## YOUR INSTRUCTIONS:
The required output is the exact run of lines below that opens at the line with "decode [0x00000013] = .ok" and closes at the line with "30_encoding R80. -/".

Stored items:
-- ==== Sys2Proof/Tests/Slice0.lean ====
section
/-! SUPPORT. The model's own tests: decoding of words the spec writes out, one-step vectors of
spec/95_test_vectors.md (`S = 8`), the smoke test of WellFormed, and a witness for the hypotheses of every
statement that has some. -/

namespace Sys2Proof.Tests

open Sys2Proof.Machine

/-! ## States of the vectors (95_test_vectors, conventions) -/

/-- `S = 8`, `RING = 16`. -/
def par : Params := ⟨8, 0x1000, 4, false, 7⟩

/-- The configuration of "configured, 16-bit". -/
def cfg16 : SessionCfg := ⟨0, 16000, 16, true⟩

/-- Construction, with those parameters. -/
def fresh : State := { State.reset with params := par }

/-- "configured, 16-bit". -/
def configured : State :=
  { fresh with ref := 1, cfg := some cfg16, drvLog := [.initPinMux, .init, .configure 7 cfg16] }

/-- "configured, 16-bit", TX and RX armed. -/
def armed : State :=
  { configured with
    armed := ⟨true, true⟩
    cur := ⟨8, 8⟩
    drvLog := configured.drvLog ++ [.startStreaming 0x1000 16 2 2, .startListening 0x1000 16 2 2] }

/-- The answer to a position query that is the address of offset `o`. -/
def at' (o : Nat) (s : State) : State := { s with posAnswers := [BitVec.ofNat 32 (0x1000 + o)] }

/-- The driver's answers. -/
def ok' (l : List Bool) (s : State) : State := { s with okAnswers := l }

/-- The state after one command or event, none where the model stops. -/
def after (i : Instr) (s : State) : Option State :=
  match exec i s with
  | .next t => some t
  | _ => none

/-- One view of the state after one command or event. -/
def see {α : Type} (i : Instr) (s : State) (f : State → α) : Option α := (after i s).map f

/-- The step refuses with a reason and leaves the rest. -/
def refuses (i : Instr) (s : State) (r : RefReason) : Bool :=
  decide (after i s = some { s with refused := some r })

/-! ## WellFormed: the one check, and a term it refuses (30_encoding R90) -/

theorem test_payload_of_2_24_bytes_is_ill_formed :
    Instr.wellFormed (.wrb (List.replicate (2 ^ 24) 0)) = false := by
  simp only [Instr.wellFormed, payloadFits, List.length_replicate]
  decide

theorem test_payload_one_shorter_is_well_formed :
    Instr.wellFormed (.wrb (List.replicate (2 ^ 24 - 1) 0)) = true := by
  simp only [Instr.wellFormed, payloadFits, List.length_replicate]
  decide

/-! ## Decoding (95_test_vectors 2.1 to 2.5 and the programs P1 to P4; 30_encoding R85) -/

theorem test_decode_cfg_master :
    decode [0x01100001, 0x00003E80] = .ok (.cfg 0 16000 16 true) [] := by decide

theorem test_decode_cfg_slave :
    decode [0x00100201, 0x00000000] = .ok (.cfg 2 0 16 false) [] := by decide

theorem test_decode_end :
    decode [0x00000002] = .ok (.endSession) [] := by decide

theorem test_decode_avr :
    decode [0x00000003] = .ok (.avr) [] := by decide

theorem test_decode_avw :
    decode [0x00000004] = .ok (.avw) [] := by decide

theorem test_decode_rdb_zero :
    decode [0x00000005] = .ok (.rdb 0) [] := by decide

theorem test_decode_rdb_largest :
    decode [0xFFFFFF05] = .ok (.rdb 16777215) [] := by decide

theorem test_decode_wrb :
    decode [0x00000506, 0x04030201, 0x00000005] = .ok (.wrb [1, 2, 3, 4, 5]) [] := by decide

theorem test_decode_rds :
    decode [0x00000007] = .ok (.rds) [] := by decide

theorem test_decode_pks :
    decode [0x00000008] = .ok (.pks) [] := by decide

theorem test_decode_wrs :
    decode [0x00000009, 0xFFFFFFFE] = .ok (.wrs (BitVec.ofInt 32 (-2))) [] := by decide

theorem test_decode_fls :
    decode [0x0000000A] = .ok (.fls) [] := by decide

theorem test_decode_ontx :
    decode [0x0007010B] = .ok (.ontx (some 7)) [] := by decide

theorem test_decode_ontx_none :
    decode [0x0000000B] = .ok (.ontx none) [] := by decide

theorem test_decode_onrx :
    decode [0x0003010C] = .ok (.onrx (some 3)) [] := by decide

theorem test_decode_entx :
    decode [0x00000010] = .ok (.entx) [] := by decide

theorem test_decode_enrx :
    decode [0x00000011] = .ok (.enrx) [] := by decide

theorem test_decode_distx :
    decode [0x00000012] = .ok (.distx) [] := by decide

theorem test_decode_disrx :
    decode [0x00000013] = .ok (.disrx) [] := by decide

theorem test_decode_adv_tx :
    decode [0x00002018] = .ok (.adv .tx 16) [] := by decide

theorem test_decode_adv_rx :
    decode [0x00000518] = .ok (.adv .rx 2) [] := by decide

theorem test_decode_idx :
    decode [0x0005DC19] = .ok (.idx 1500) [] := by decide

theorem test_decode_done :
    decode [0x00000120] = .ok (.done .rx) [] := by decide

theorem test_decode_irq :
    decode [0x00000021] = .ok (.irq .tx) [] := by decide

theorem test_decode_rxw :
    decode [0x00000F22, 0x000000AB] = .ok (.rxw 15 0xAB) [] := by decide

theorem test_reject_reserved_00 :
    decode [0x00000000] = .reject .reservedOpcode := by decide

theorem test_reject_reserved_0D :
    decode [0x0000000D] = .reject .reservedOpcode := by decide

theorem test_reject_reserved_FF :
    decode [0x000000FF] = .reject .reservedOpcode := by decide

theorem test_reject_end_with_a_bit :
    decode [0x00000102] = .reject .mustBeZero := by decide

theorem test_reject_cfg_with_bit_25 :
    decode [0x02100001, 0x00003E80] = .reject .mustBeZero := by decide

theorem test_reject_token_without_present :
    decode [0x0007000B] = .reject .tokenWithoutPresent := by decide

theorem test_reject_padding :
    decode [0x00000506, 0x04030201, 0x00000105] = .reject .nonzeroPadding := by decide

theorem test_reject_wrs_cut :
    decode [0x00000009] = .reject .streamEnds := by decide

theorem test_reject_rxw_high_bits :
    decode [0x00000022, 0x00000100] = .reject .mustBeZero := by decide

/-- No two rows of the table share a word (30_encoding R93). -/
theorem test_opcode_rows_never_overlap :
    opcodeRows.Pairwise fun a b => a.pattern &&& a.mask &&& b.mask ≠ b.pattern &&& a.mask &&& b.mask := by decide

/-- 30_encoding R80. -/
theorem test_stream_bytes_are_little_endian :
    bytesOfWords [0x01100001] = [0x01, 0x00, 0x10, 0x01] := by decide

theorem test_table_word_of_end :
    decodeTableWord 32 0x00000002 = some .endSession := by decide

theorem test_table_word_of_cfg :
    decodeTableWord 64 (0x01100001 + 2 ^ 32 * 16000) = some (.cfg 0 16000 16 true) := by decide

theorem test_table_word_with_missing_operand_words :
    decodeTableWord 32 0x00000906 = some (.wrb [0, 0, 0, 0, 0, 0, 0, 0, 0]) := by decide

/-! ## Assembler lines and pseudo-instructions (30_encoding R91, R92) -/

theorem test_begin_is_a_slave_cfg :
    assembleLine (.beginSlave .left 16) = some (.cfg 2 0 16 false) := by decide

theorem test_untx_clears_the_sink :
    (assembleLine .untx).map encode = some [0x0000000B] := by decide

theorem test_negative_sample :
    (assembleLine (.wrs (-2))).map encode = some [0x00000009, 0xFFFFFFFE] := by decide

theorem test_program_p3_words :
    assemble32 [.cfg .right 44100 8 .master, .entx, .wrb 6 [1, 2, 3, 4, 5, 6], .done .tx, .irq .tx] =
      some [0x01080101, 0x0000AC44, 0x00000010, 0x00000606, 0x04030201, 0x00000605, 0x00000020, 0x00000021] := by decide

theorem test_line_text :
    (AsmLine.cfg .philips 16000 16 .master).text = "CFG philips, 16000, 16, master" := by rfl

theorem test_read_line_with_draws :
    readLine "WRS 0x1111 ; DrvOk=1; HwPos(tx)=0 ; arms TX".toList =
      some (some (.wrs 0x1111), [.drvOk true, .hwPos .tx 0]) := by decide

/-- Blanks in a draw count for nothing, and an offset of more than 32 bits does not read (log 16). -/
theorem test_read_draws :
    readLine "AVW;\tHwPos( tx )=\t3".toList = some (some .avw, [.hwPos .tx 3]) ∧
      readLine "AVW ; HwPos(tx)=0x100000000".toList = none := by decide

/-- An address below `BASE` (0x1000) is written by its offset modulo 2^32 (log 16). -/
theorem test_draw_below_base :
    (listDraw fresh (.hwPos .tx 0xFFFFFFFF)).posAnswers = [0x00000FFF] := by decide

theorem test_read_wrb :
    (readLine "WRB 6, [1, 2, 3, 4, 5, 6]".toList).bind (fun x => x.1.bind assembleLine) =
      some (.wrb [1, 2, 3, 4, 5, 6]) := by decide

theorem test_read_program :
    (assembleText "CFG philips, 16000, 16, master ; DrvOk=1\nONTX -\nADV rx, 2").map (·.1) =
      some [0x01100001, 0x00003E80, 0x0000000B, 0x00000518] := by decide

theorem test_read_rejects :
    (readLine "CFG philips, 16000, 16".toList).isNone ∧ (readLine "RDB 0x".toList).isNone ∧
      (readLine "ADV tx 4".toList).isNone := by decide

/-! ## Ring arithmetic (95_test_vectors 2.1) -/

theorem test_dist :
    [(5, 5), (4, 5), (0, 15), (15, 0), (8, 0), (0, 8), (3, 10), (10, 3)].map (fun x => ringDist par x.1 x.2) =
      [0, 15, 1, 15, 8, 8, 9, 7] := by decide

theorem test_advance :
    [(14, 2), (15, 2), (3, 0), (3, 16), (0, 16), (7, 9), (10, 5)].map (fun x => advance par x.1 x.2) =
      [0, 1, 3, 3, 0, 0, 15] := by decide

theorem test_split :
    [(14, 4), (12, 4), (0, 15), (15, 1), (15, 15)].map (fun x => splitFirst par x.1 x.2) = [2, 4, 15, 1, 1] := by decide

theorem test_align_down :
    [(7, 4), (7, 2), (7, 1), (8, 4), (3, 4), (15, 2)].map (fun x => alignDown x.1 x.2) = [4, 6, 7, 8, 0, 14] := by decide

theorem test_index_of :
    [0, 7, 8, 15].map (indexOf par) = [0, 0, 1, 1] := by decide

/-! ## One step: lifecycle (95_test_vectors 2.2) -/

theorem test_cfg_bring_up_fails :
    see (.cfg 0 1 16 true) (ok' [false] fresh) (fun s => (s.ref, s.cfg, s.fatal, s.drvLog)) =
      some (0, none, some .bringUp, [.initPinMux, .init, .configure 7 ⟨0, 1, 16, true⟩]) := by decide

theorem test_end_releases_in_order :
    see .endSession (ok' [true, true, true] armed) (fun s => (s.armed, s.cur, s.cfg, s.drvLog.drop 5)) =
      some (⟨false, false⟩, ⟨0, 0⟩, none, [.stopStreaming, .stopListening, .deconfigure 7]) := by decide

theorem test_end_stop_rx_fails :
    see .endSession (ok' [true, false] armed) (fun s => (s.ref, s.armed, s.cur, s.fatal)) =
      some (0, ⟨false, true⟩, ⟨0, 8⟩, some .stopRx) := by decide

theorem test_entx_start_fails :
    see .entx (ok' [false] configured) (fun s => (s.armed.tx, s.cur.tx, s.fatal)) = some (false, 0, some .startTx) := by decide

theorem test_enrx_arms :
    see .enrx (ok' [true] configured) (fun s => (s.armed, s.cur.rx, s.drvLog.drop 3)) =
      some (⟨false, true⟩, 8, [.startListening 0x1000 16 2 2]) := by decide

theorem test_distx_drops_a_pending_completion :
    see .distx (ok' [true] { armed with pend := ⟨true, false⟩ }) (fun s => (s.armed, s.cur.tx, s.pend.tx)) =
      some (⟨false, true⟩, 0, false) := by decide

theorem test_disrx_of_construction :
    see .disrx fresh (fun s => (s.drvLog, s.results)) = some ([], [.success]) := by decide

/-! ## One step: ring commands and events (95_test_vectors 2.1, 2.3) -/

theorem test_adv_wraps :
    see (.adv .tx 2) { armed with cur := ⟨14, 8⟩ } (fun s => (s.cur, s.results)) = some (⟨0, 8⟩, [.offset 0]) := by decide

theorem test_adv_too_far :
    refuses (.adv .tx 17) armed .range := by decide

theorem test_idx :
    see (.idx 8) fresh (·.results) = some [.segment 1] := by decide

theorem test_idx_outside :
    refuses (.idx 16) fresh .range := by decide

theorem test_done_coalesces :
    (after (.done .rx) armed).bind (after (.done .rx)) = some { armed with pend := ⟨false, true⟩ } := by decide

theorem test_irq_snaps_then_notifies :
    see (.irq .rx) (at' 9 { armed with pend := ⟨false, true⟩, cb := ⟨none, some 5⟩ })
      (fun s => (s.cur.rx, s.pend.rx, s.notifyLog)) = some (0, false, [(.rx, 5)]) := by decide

---

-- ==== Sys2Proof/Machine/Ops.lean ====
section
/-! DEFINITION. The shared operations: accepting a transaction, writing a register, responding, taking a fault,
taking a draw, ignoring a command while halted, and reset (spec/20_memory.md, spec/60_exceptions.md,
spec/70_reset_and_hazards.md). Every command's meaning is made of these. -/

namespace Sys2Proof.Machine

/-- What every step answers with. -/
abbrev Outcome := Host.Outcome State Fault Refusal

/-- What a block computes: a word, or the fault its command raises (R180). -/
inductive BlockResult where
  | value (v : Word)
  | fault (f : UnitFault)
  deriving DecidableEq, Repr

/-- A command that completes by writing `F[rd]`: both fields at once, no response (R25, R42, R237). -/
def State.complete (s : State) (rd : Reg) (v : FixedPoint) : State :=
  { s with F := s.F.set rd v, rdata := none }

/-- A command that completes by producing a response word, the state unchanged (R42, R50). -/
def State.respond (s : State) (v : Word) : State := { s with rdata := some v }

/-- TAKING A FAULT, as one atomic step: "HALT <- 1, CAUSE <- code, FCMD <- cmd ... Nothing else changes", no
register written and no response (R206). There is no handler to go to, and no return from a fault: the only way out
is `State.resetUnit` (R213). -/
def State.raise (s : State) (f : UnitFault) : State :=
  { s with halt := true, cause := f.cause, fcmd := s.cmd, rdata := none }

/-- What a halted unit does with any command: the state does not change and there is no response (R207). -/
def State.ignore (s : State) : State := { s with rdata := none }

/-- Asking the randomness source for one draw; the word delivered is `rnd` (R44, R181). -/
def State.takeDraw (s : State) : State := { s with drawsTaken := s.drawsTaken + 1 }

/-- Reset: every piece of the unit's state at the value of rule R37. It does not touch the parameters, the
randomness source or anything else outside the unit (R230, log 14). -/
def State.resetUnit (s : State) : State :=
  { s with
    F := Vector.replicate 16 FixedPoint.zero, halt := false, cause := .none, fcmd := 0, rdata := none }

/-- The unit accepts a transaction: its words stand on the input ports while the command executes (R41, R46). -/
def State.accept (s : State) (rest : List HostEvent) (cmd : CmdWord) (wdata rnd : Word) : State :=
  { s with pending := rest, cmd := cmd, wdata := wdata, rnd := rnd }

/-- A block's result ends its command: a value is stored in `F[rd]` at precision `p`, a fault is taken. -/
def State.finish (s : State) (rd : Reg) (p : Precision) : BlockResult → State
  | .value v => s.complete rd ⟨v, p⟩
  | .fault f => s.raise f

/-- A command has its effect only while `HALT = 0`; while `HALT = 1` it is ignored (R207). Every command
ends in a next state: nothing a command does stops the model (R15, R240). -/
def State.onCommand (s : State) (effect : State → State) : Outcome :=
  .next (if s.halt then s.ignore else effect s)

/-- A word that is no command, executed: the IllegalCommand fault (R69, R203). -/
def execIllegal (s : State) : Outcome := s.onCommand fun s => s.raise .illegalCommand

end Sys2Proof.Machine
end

---

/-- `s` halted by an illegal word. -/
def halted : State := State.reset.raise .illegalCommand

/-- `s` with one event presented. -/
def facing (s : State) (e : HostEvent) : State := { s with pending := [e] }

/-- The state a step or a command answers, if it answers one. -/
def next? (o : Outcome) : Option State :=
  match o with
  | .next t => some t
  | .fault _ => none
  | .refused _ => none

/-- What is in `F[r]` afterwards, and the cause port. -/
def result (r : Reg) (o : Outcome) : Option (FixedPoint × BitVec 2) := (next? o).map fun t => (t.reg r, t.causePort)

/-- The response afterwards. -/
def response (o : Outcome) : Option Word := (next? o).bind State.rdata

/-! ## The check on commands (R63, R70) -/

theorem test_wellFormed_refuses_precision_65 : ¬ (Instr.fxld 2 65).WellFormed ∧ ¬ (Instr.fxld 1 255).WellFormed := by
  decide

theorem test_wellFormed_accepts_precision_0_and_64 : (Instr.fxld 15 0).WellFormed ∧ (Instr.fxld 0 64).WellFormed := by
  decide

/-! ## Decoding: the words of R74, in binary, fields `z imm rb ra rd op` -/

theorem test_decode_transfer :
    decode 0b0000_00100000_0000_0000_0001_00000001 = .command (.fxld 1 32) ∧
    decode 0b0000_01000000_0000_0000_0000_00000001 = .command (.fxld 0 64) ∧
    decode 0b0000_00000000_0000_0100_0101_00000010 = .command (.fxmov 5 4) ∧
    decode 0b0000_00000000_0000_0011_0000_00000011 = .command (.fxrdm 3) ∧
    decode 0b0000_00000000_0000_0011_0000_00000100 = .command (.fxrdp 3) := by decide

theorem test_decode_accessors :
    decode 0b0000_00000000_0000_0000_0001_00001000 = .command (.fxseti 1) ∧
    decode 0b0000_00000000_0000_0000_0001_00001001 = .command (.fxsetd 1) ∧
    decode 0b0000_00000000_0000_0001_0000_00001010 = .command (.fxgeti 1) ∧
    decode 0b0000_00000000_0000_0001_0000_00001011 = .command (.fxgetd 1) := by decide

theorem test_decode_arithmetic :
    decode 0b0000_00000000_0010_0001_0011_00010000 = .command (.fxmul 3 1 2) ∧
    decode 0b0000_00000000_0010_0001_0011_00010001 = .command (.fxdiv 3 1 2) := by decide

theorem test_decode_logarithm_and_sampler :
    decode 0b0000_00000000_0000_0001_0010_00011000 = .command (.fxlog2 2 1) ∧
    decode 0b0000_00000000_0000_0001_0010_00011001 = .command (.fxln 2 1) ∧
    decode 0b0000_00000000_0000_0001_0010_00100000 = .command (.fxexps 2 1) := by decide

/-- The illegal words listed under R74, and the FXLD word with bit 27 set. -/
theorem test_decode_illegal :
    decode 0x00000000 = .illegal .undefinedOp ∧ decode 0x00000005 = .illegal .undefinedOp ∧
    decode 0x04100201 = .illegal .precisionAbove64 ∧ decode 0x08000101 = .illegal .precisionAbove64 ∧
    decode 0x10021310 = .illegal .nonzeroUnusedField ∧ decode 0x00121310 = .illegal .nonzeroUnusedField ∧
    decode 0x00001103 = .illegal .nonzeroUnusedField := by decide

## PROBLEM SOLUTION:
    decode [0x00000013] = .ok (.disrx) [] := by decide

theorem test_decode_adv_tx :
    decode [0x00002018] = .ok (.adv .tx 16) [] := by decide

theorem test_decode_adv_rx :
    decode [0x00000518] = .ok (.adv .rx 2) [] := by decide

theorem test_decode_idx :
    decode [0x0005DC19] = .ok (.idx 1500) [] := by decide

theorem test_decode_done :
    decode [0x00000120] = .ok (.done .rx) [] := by decide

theorem test_decode_irq :
    decode [0x00000021] = .ok (.irq .tx) [] := by decide

theorem test_decode_rxw :
    decode [0x00000F22, 0x000000AB] = .ok (.rxw 15 0xAB) [] := by decide

theorem test_reject_reserved_00 :
    decode [0x00000000] = .reject .reservedOpcode := by decide

theorem test_reject_reserved_0D :
    decode [0x0000000D] = .reject .reservedOpcode := by decide

theorem test_reject_reserved_FF :
    decode [0x000000FF] = .reject .reservedOpcode := by decide

theorem test_reject_end_with_a_bit :
    decode [0x00000102] = .reject .mustBeZero := by decide

theorem test_reject_cfg_with_bit_25 :
    decode [0x02100001, 0x00003E80] = .reject .mustBeZero := by decide

theorem test_reject_token_without_present :
    decode [0x0007000B] = .reject .tokenWithoutPresent := by decide

theorem test_reject_padding :
    decode [0x00000506, 0x04030201, 0x00000105] = .reject .nonzeroPadding := by decide

theorem test_reject_wrs_cut :
    decode [0x00000009] = .reject .streamEnds := by decide

theorem test_reject_rxw_high_bits :
    decode [0x00000022, 0x00000100] = .reject .mustBeZero := by decide

/-- No two rows of the table share a word (30_encoding R93). -/
theorem test_opcode_rows_never_overlap :
    opcodeRows.Pairwise fun a b => a.pattern &&& a.mask &&& b.mask ≠ b.pattern &&& a.mask &&& b.mask := by decide

/-- 30_encoding R80. -/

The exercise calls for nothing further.